Ginny interrupted him asking where Harry was as she couldn't find him. Ron replied by suggesting that the battle had probably scared the flobberworm dung out of him and he was probably in the loo emptying both his ends. He laughed at his own "witticism" much to the annoyance of both witches.
"I'll help you look for him" Hermione said, thinking this was a good way of getting away from Ron. However, Ron wasn't about to let his prize wander off.
"I told you, he's probably in the loo and we are busy here" he said turning to Ginny, "I'm giving my witch here some lessons on how to kiss – she really doesn't know how to do it – so that when we retire later on, I can give her other lessons." Then Mr. Idiot-of-the-Month (or rather every month) gave the now angry witch a very loud (and hurtful) slap on the bum getting the attention of several people – including Rita Skeeter, who had been hiding in her beetle form watching the battle but now was interviewing people whether they wanted to be interviewed or not (most didn't)
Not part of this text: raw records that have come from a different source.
-- ==== Sys2Proof/Machine/Mem.lean ====
section
/-!
DEFINITION. Stacked memory: lines, their errors, scrub and spares, and the two ends of a request's copy (R383 to R415).
-/
namespace Sys2Proof.Machine

/-- The direct stacked address of a direct global address. -/
def lineKey (g : Nat) : Nat := g % 2 ^ 48 / 64 * 64

/-- The row of a line: its address without the byte, line and sector bits (R386). -/
def rowKey (a : Nat) : Nat := setBits (a / 256 * 256) 16 3 0
/-- The 64-row group of a row (R383). -/
def groupKey (row : Nat) : Nat := setBits row 19 6 0
/-- The channel of a line (R386). -/
def channelOf (a : Nat) : Nat := bitsOf a 8 4

/-- A write of `n` bytes at partition offset `o` tears the components of the PROV commands that run whose extent has a line of
it (R598). -/
def ProvRun.tear (r : ProvRun) (o n : Nat) : ProvRun :=
  { r with comps := r.comps.map (fun (c : ProvComp) =>
      if c.len ≠ 0 ∧ o / 64 * 64 < c.addr + c.len ∧ c.addr < roundUp (o + n) 64 then { c with torn := true } else c) }

/-- Entries of the provenance cache whose extent has a line of the `n` bytes at a direct address become invalid (R600), and the
PROV commands that run find it torn (R598). The bytes lie in one 4 KiB page, so they are contiguous in the partition too
(R387). -/
def State.uncache (s : State) (a n : Nat) : State :=
  match s.ownerOfBlock (blockOf a) with
  | none => s
  | some p =>
    if (s.part p).cache = [] ∧ (s.part p).provs = [] then s
    else
      let o := s.deinterleave p a
      let live := (s.part p).cache.filter (fun (e : PCache) => roundUp (o + n) 64 ≤ e.addr || e.addr + e.len ≤ o / 64 * 64)
      (s.onPart p (fun P => { P with cache := live, provs := P.provs.map (fun r => r.tear o n) })).setPf p F.PROV_CACHE_VALID
        live.length

/-- An accepted write of `n` bytes at a direct address (R393): the bytes, the reservation on the line (R134), and the
provenance cache entries that cover it (R600). -/
def State.writeMem (s : State) (a n v : Nat) : State :=
  let l := a / 64
  ({ s with mem := memWrite s.mem a n v, homes := s.homes.mapv homeDflt (fun k h => if k = l then h.hit else h) } : State).uncache a n

/-- A whole-line write performs, and clears an error and the poison (R408). -/
def State.writeLine (s : State) (a v : Nat) : State :=
  let s := s.writeMem a 64 v
  { s with memUE := s.memUE.filter (· != a), memPoison := s.memPoison.filter (· != a) }

/-- An uncorrectable line is logged (R427): ADDR and SRC by the first, MULTI by a further one. -/
def State.logUE (s : State) (a src : Nat) : State :=
  let pg := blockPage (blockOf a)
  if s.hf pg F.MEM_ERR_LOG_VALID = 1 then s.setHf pg F.MEM_ERR_LOG_MULTI 1
  else ((s.setHf pg F.MEM_ERR_LOG_VALID 1).setHf pg F.MEM_ERR_LOG_ADDR a).setHf pg F.MEM_ERR_LOG_SRC src

/-- A block is marked for retirement at its partition's next reset (R414). -/
def State.retireBlock (s : State) (b : Nat) : State :=
  ((s.onBlock b (fun B => { B with retire := true })).setHf (blockPage b) F.MEM_STATUS_RETIRE 1).setEf
    F.DUM_INFO_PENDING 1

/-- A row is due for replacement at the next refresh beat (R411); without a spare row left, a row that holds an
uncorrectable line marks the block (R414). -/
def State.rowBad (s : State) (a : Nat) (ue : Bool) : State :=
  let b := blockOf a
  let row := rowKey a
  let B := s.block b
  if B.sparesUsed.contains (groupKey row) then (if ue then s.retireBlock b else s)
  else if B.rowDue.contains row then s
  else s.onBlock b (fun B => { B with rowDue := insertNat row B.rowDue })

/-- Count a line slot of a class in the block's counters (R399, R644): 0 L, 1 N, 2 W, 3 B, 4 a window. -/
def State.slotMem (s : State) (b cls n : Nat) : State :=
  s.onBlock b (fun B => match cls with
    | 0 => { B with memL := B.memL + n }
    | 1 => { B with memN := B.memN + n }
    | 2 => { B with memW := B.memW + n }
    | 3 => { B with memB := B.memB + n }
    | _ => { B with memWin := B.memWin + n })

/-- Line `a` has been corrected (R407): it is counted, written back in class B while WRITEBACK is 1, and a third line of its row
in the pass makes the row due (R411). -/
def State.corrected (s : State) (a : Nat) : State :=
  let b := blockOf a
  let lines := insertNat a ((s.block b).corr.filter (· != a))
  let s := (s.satHf (blockPage b) F.MEM_ERR_CNT_CE 1).onBlock b (fun B => { B with corr := lines })
  let s := if s.hf (blockPage b) F.MEM_SCRUB_CFG_WRITEBACK = 1 then s.slotMem b 3 1 else s
  if 3 ≤ (lines.filter (fun x => rowKey x == rowKey a)).length then s.rowBad a false else s

/-- A read of line `a` by the controller. `err` are the symbol errors that the array and the way to the controller give it
(R406); `src` is SRC of MEM_ERR_LOG; `marks` says that the reader marks the line poisoned (R409). The answer is 0, or the
ECODE 1 or 2 of R398. Errors that the code corrects wrongly or does not see change the line (log 87). -/
def State.readLine (s : State) (a : Nat) (err : LineErr) (src : Nat) (marks : Bool) : State × Nat :=
  let pg := blockPage (blockOf a)
  let broken : NMap Home := s.homes.mapv homeDflt (fun k h =>
    if k = a / 64 ∧ h.holder.isSome ∧ h.status = 0 then { h with status := 4 } else h)
  if s.memPoison.contains a then
    if src = 1 then (s, 2) else ({ s.logUE a src with homes := broken }, 2)
  else if eccRead err = none ∨ s.memUE.contains a then
    let s := ((s.satHf pg F.MEM_ERR_CNT_UE 1).logUE a src).rowBad a true
    let s := { s with homes := broken, memUE := insertNat a (s.memUE.filter (· != a)) }
    (if marks then { s with memPoison := insertNat a s.memPoison } else s, 1)
  else match eccRead err with
    | some (n, wrong) =>
      let s := if wrong = 0 then s else { s with mem := memWrite s.mem a 64 (Nat.xor (memRead s.mem a 64) wrong) }
      (if n = 0 then s else s.corrected a, 0)
    | none => (s, 0)

/-- A read of `n` bytes within one line for a request (R408): the bytes, or an ECODE. -/
def State.readStacked (s : State) (g n : Nat) (err : LineErr) (marks : Bool) (src cls : Nat) : State × Nat × Nat :=
  let a := g % 2 ^ 48
  let (s, code) := (s.slotMem (blockOf a) cls 1).readLine (a / 64 * 64) err src marks
  (s, memRead s.mem a n, code)

/-- A write of `n` bytes within one line for a request (R394): a whole line, or a partial write whose read may find the
line uncorrectable; it is then not performed (R408). -/
def State.writeStacked (s : State) (g n v : Nat) (err : LineErr) (cls : Nat) : State × Nat :=
  let a := g % 2 ^ 48
  if n = 64 ∧ a % 64 = 0 then ((s.slotMem (blockOf a) cls 1).writeLine a v, 0)
  else
    let (s, code) := (s.slotMem (blockOf a) cls 2).readLine (a / 64 * 64) err 2 true
    if code = 0 then (s.writeMem a n v, 0) else (s, code)

/-- Zero `n` bytes from a direct address on, with valid check symbols (R404). -/
def State.zeroMem (s : State) (a n : Nat) : State :=
  { s with mem := memZero s.mem a n, memUE := s.memUE.filter (fun x => x < a || a + n ≤ x),
           memPoison := s.memPoison.filter (fun x => x < a || a + n ≤ x),
           homes := s.homes.mapv homeDflt (fun k h => if a / 64 ≤ k ∧ k * 64 < a + n then h.hit else h) }

/-- Does the block serve requests? Not while it is vacant (R34, R41) or a zero-fill runs (R404), and not in Hibernate (R622). -/
def State.serves (s : State) (b : Nat) : Bool :=
  !s.vacant b && s.hf (blockPage b) F.MEM_STATUS_FILLING == 0 &&
  match s.ownerOfBlock b with
  | some p => s.pf p F.HIB_STATUS_PHASE != 2 && s.pf p F.HIB_STATUS_PHASE != 3
  | none => true

/-! ## Refresh, scrub and spares -/

/-- Is a beat a refresh beat of a block? (R402) A vacant block's controller does nothing (R34). -/
def State.refreshBeat (s : State) (b beat : Nat) : Bool :=
  !s.vacant b && if s.hf (blockPage b) F.MEM_STATUS_HOT = 1 then beat % 16 == 15 else beat % 32 == 31

/-- A refresh beat of a block (R402): every bank refreshes its next row, and the on-die correction counts that the
controller reads are added (R405). -/
def execRefreshBeat (b : BlockIx) (ondie : BitVec 24) (s : State) : Host.Outcome State Fault Refusal :=
  .next (if s.refreshBeat b s.beat then
    (s.satHf (blockPage b) F.MEM_ERR_CNT_ONDIE ondie.toNat).onBlock b (fun B => { B with refresh := B.refresh + 1 })
  else s)

/-- The controller zero-fills the layers of a mask (R404), as it does in bring-up and for a replacement block. It ends
the fill that FILLING reports. -/
def execZeroFill (b : BlockIx) (layers : BitVec 12) (s : State) : Host.Outcome State Fault Refusal :=
  .next (if s.hf (blockPage b) F.MEM_STATUS_FILLING = 1 then
    ((List.range 12).foldl (fun (s : State) l =>
      if bitOf layers.toNat l then s.zeroMem (b * 2 ^ 35 + l * 2 ^ 31) (2 ^ 31) else s) s).setHf
        (blockPage b) F.MEM_STATUS_FILLING 0
  else s)

/-- The next line of a scrub pass (R410), in address order over the block's 24 GiB. -/
def State.scrubNext (s : State) (b : Nat) (err : LineErr) : State :=
  let at_ := (s.block b).scrubAt
  let (s, _) := (s.slotMem b 3 1).readLine (b * 2 ^ 35 + at_) err 1 true
  let nxt := at_ + 64
  s.onBlock b (fun B => if nxt = blockBytes then { B with scrubAt := 0, corr := [] } else { B with scrubAt := nxt })

/-- SCRUB_READ (R410): the scrubber reads the next line while it is enabled. -/
def execScrubRead (b : BlockIx) (err : LineErr) (s : State) : Host.Outcome State Fault Refusal :=
  .next (if s.hf (blockPage b) F.MEM_SCRUB_CFG_EN = 1 ∧ s.serves b then s.scrubNext b err else s)

/-- MEM_SCRUB_CFG.NOW starts a pass at once (R410, R424). -/
def State.scrubNow (s : State) (b : Nat) : State := s.onBlock b (fun B => { B with scrubAt := 0, corr := [] })

/-- SCRUB_NOW: a write of 1 to MEM_SCRUB_CFG.NOW. -/
def execScrubNow (b : BlockIx) (s : State) : Host.Outcome State Fault Refusal := .next (s.scrubNow b)

/-- The spare row of the 64-row group of row `r` is in use: the due rows of the group stay in service (R411), and one that
holds an uncorrectable line marks the block (R414). -/
def State.rowsStay (s : State) (b r : Nat) : State :=
  let g := groupKey r
  let stay := (s.block b).rowDue.filter (groupKey · == g)
  let s := s.onBlock b (fun B => { B with rowDue := B.rowDue.filter (groupKey · != g) })
  if s.memUE.any (fun a => stay.contains (rowKey a)) then s.retireBlock b else s

/-- ROW_REPLACE (R411): at a refresh beat a row that is due is copied to its group's spare row and mapped to it. The
bytes of the row are unchanged, poisoned lines stay poisoned, and an uncorrectable line that the copy meets is copied
poisoned. The group's other due rows stay in service (R414). -/
def execRowReplace (b : BlockIx) (row : BitVec 35) (s : State) : Host.Outcome State Fault Refusal :=
  let r := b * 2 ^ 35 + row.toNat
  .next (if s.refreshBeat b s.beat ∧ (s.block b).rowDue.contains r then
    if (s.block b).sparesUsed.contains (groupKey r) then s.rowsStay b r
    else
      let bad := s.memUE.filter (fun a => rowKey a == r)
      let s := bad.foldl (fun (s : State) a =>
        if s.memPoison.contains a then s else { s.logUE a 3 with memPoison := insertNat a s.memPoison }) s
      let s := s.onBlock b (fun B => { B with rowDue := B.rowDue.filter (· != r),
                                               sparesUsed := insertNat (groupKey r) B.sparesUsed,
                                               corr := B.corr.filter (fun a => rowKey a != r) })
      (s.setHf (blockPage b) F.MEM_STATUS_ROWS_LEFT (s.hf (blockPage b) F.MEM_STATUS_ROWS_LEFT - 1)).rowsStay b r
  else s)

/-- BOND_SWAP (R412): a bond of a channel has failed. Before the refresh beat it waits as maintenance (R620, log 100); at the
refresh beat it is steered onto a spare bond; with no
spare left the block is degraded, and a second such bond marks it for retirement (R414). -/
def execBondSwap (b : BlockIx) (ch : BitVec 4) (s : State) : Host.Outcome State Fault Refusal :=
  let c := ch.toNat
  let used := (s.block b).bondsUsed.get (fun _ => 0) c
  let bare := (s.block b).bare.get (fun _ => 0) c
  .next (if s.refreshBeat b s.beat then
    let s := s.onBlock b (fun B => { B with bondDue := B.bondDue.erase c })
    if used < 16 then
      (s.onBlock b (fun B => { B with bondsUsed := B.bondsUsed.set (fun _ => 0) c (used + 1) })).setHf (blockPage b)
        F.MEM_STATUS_BONDS_LEFT (s.hf (blockPage b) F.MEM_STATUS_BONDS_LEFT - 1)
    else
      let s := (s.onBlock b (fun B => { B with bare := B.bare.set (fun _ => 0) c (bare + 1) })).setHf (blockPage b)
        F.MEM_STATUS_DEGRADED 1
      if 1 ≤ bare then s.retireBlock b else s
  else if s.serves b then s.onBlock b (fun B => { B with bondDue := B.bondDue ++ [c] })
  else s)

end Sys2Proof.Machine
end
It was then that Rita regretted not having her photographer Bozo with her as he could have captured in picture form Hermione Granger punching out Ronald Weasley and knocking him on his arse before grabbing Ginny's hand and dragging her off to look for Harry.
That was bad enough but Ronniekins had to take it further as now his dignity and family honor (not to mention his manhood) was at stake.
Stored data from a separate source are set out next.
-- ==== Sys2Proof/Machine/Queue.lean ====
section
/-!
DEFINITION. Command queues (R377 to R382, R687 to R693): peer events, waiting times, the end of a command and its
completion entry; the saved flags (R574, R696).
-/
namespace Sys2Proof.Machine

/-- Word `n` of the command at a queue's head (R688). -/
def HostQ.word (Q : HostQ) (n : Nat) : Nat := bitsOf Q.cmd.toNat (64 * n) 64
/-- OPC. -/
def HostQ.opc (Q : HostQ) : Nat := bitsOf (Q.word 0) 0 8
/-- PKIND: 0 no peer event, 1 RECV, 2 COLL. -/
def HostQ.pkind (Q : HostQ) : Nat := bitsOf (Q.word 1) 0 2

/-- Has the completion of instance `cseq` of a group been posted? Instance numbers are compared modulo 2^24. -/
def State.collPosted (s : State) (g cseq : Nat) : Bool :=
  let d := (s.posted.get (fun _ => 0) g + 2 ^ 24 - cseq) % 2 ^ 24
  1 ≤ d && d < 2 ^ 23

/-- Has the peer event of a command occurred? (R688) -/
def State.peerOccurred (s : State) (Q : HostQ) : Bool :=
  let w := Q.word 1
  match Q.pkind with
  | 0 => true
  | 1 => bitsOf w 32 32 ≤ (s.flow (flowKey (bitsOf w 2 6) (bitsOf w 8 12))).ends
  | _ => s.collPosted (bitsOf w 8 8) (bitsOf w 32 24)

/-- Count the waiting time of a queue's head up to now under its cause: LAG after the event, COVERED while an alternate
runs, else PEER or COLL (R378, R379, R382). -/
def State.account (s : State) (c q : Nat) : State :=
  let Q := s.queue c q
  match Q.waitFrom with
  | none => s
  | some t =>
    let n := s.owl.ns - t
    let p := s.cf c F.CTX_CFG_PART
    let s := s.onQueue c q (fun Q => { Q with waitFrom := some s.owl.ns })
    if Q.eventAt.isSome then
      (s.onCtx c (fun C => { C with lag := C.lag + n })).onPart p (fun P => { P with lag := P.lag + n })
    else if Q.covered.isSome then
      (s.onCtx c (fun C => { C with covered := C.covered + n })).onPart p (fun P => { P with covered := P.covered + n })
    else if Q.pkind = 1 then
      (s.onCtx c (fun C => { C with peer := C.peer + n })).onPart p (fun P => { P with peer := P.peer + n })
    else (s.onCtx c (fun C => { C with coll := C.coll + n })).onPart p (fun P => { P with coll := P.coll + n })

/-- The queues that are listed, as context and queue. -/
def State.queueKeys (s : State) : List (Nat × Nat) := s.queues.map (fun (x : Nat × HostQ) => (x.1 / 8, x.1 % 8))

/-- Note the peer events that have just occurred. -/
def State.peerEvents (s : State) : State :=
  s.queueKeys.foldl (fun (s : State) k =>
    let Q := s.queue k.1 k.2
    if Q.phase = 1 ∧ Q.waitFrom.isSome ∧ Q.eventAt = none ∧ s.peerOccurred Q then
      (s.account k.1 k.2).onQueue k.1 k.2 (fun Q => { Q with eventAt := some s.owl.ns })
    else s) s

/-- The PROV command of a queue runs no longer. -/
def State.dropProv (s : State) (c q : Nat) : State :=
  let p := s.cf c F.CTX_CFG_PART
  if (s.part p).provs = [] then s
  else s.onPart p (fun P => { P with provs := P.provs.filter (fun r => r.key != c * 8 + q) })

/-- A command of a queue ends (R691): its completion waits to be posted. A head that waited while it ran as an alternate
waits without one from now on. -/
def State.endCmd (s : State) (c q status flags r0 r1 : Nat) : State :=
  let s := (s.dropProv c q).onQueue c q (fun Q =>
    { Q with phase := 3, status := status, flags := flags, r0 := r0, r1 := r1, ended := s.owl.ns })
  (List.range 8).foldl (fun (s : State) w =>
    if (s.queue c w).covered = some q then (s.account c w).onQueue c w (fun Q => { Q with covered := none }) else s) s

/-- The engine writes host memory. -/
def State.hostWrite (s : State) (a n v : Nat) : State := { s with host := memWrite s.host a n v }

/-- W0 of completion entry `n` of a queue (R691). -/
def entryW0 (Q : HostQ) (q n size : Nat) : Nat :=
  bitsOf (Q.word 0) 16 16 + Q.status * 2 ^ 16 + (1 - n / 2 ^ size % 2) * 2 ^ 24 + q * 2 ^ 25 + Q.flags * 2 ^ 32

/-- Has the completion ring room? (R691, R716) -/
def State.ringRoom (s : State) (c q : Nat) : Bool :=
  let b := queuePage c q
  (s.hf b F.CQ_PTR_CTAIL + 65536 - s.hf b F.CQ_PTR_CHEAD) % 65536 < 2 ^ s.hf b F.Q_CFG_SIZE

/-- Post the completion of the command that has ended (R691): the entry, DONE and CTAIL, and the queue's vector if the
command and the queue ask for it. While the ring is full, posting waits and FULL is set; without a link it waits. -/
def State.postEntry (s : State) (c q : Nat) : State :=
  let Q := s.queue c q
  let b := queuePage c q
  if Q.phase ≠ 3 ∨ !s.linkUp then s
  else if !s.ringRoom c q then s.setHf b F.CQ_PTR_FULL 1
  else
    let size := s.hf b F.Q_CFG_SIZE
    let n := s.hf b F.CQ_PTR_CTAIL
    let a := s.hf b F.CQ_BASE_ADDR * 4096 + 32 * (n % 2 ^ size)
    let s := s.hostWrite a 32 (entryW0 Q q n size + Q.r0 * 2 ^ 64 + Q.r1 * 2 ^ 128 + Q.ended * 2 ^ 192)
    let s := ((s.setHf b F.CQ_PTR_CTAIL (n + 1)).setHf b F.Q_PTR_DONE (s.hf b F.Q_PTR_DONE + 1)).onQueue c q
      (fun _ => HostQ.empty)
    let s := s.onPart (s.cf c F.CTX_CFG_PART) (fun P => { P with commands := P.commands + 1 })
    if bitOf (Q.word 0) 8 ∧ s.hf b F.Q_CFG_IRQ_EN = 1 then s.ctxVector c (s.hf b F.Q_CFG_VEC) else s

/-! ## Saved flags -/

/-- The key of a tile's and a context's saved flags. -/
def savedKey (t c : Nat) : Nat := t * 64 + c

/-- Firmware saves the flags of the context that the tile ran (R574, R696): MFLAGS, VFLAGS and SFLAGS, 16 bits. -/
def State.saveFlags (s : State) (t c : Nat) : State :=
  let T := s.tile t
  let v := bitsOf (T.ctlWord mflagsAddr).toNat 0 5 + bitsOf (T.ctlWord vflagsAddr).toNat 0 5 * 2 ^ 5 +
    bitsOf (T.ctlWord sflagsAddr).toNat 0 6 * 2 ^ 10
  { s with saved := s.saved.set (fun _ => 0) (savedKey t c) v }

/-- Firmware loads the saved flags of a context. -/
def State.loadFlags (s : State) (t c : Nat) : State :=
  let v := s.saved.get (fun _ => 0) (savedKey t c)
  s.onTile t (fun T => ((T.setCtl mflagsAddr (BitVec.ofNat 64 (bitsOf v 0 5))).setCtl vflagsAddr
    (BitVec.ofNat 64 (bitsOf v 5 5))).setCtl sflagsAddr (BitVec.ofNat 64 (bitsOf v 10 6)))

end Sys2Proof.Machine
end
"Get back here this instant you filthy MUDBLOOD! I own you and you will do what I demand or ELSE!"
Hermione and Ginny both froze and you could hear a pin drop in the hall as Hermione slowly turned around to see a now smirking Ron again ordering her to get back to him NOW and who knows what else he would have said had he not been rescued by Neville Longbottom who stunned him and enjoyed hearing the no doubt painful thud of Ron hitting the floor. Everybody but Ron had noticed the look of fury on the talented and powerful witch's face, which promised…pain…to Ron Weasley. But Longbottom had robbed people like Rita of a scoop and others of entertainment.
Molly had been going to put her two knuts in when Hermione had hit Ron but Arthur had stunned her as it was bad enough that poor Fred was dead without having a feud (or at least a riot) if Molly dared to chastise, or worse, punish Hermione.
Since everyone was so absorbed with the Granger-Weasley drama, they didn't notice black, smoky forms creeping out of the dead bodies of Voldemort and Bellatrix Lestrange. It would be found out much too soon that Harry hadn't gotten all of Voldie's Horcruxes and Bellatrix had made one. But they would soon, very soon.